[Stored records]
/-- Winnow takes what a port has for it next. -/
def winnowTake (k : Nat) (s : State) : State :=
  let drop := updCam k (fun g => { g with items := g.items.drop 1 })
  match (cam s k).items with
  | .line l :: _ => match compareLine k l s with
    | some t => drop t
    | none => s
  | .close n w :: _ => passFrame k n w (drop s)
  | .finish q :: _ => reproFinish k q (drop s)
  | [] => s

def execWinnowLineCompare (port : Fin 4) (s : State) : Host.Outcome State Fault Refusal := .next (winnowTake port.val s)

/-! ## The ruling time limit, and DEFECT_FETCH (R394, R396) -/

/-- A FIRED copy has not been ruled for WIN_RULE_TMO: it is ruled UNINSPECTED. -/
def ruleTimeout (c t : Nat) (s0 : State) : State :=
  let s := advanceTo t s0
  match findCopy s c with
  | some x =>
    if x.state = .fired ∧ x.firedAt + rf s Reg.WIN_RULE_TMO 15 0 * ms ≤ s.clock.uptime then
      raiseIrq pgWin 6 (event 0x6103 (some x.tenant)
        (le 2 x.tenant ++ le 4 x.job ++ le 4 x.num ++ le 4 (x.slot.getD 0xFFFFFFFF)) (verdict c true s))
    else s0
  | none => s0

def execWinnowRuleTimeout (copy : Nat) (t : DWord) (s : State) : Host.Outcome State Fault Refusal :=
  .next (ruleTimeout copy t.toNat s)

/-- DEFECT_FETCH: the records held go to the host, and are held no more. -/
def defectFetch (h : Hdr) (buf len : Nat) (s : State) : State :=
  let bs := s.win.records.flatMap id
  if len < bs.length then output h buf len 0 bs s
  else output h buf len 0 bs { s with win := { s.win with records := [] } }

def execDefectFetch (d : Desc) (buf : DWord) (len : Word) (s : State) : Host.Outcome State Fault Refusal :=
  .next (command d .o (fun _ => []) (.defectFetch d buf len) (fun h => defectFetch h buf.toNat len.toNat) s)

end Sys2Proof.Machine
end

-- Work instructions --
The answer should consist only of the lines from the one containing "buf.toNat len.toNat) s)" through the last line of the data, given again exactly.

-- Answer to the exercise --
  .next (command d .o (fun _ => []) (.defectFetch d buf len) (fun h => defectFetch h buf.toNat len.toNat) s)

end Sys2Proof.Machine
end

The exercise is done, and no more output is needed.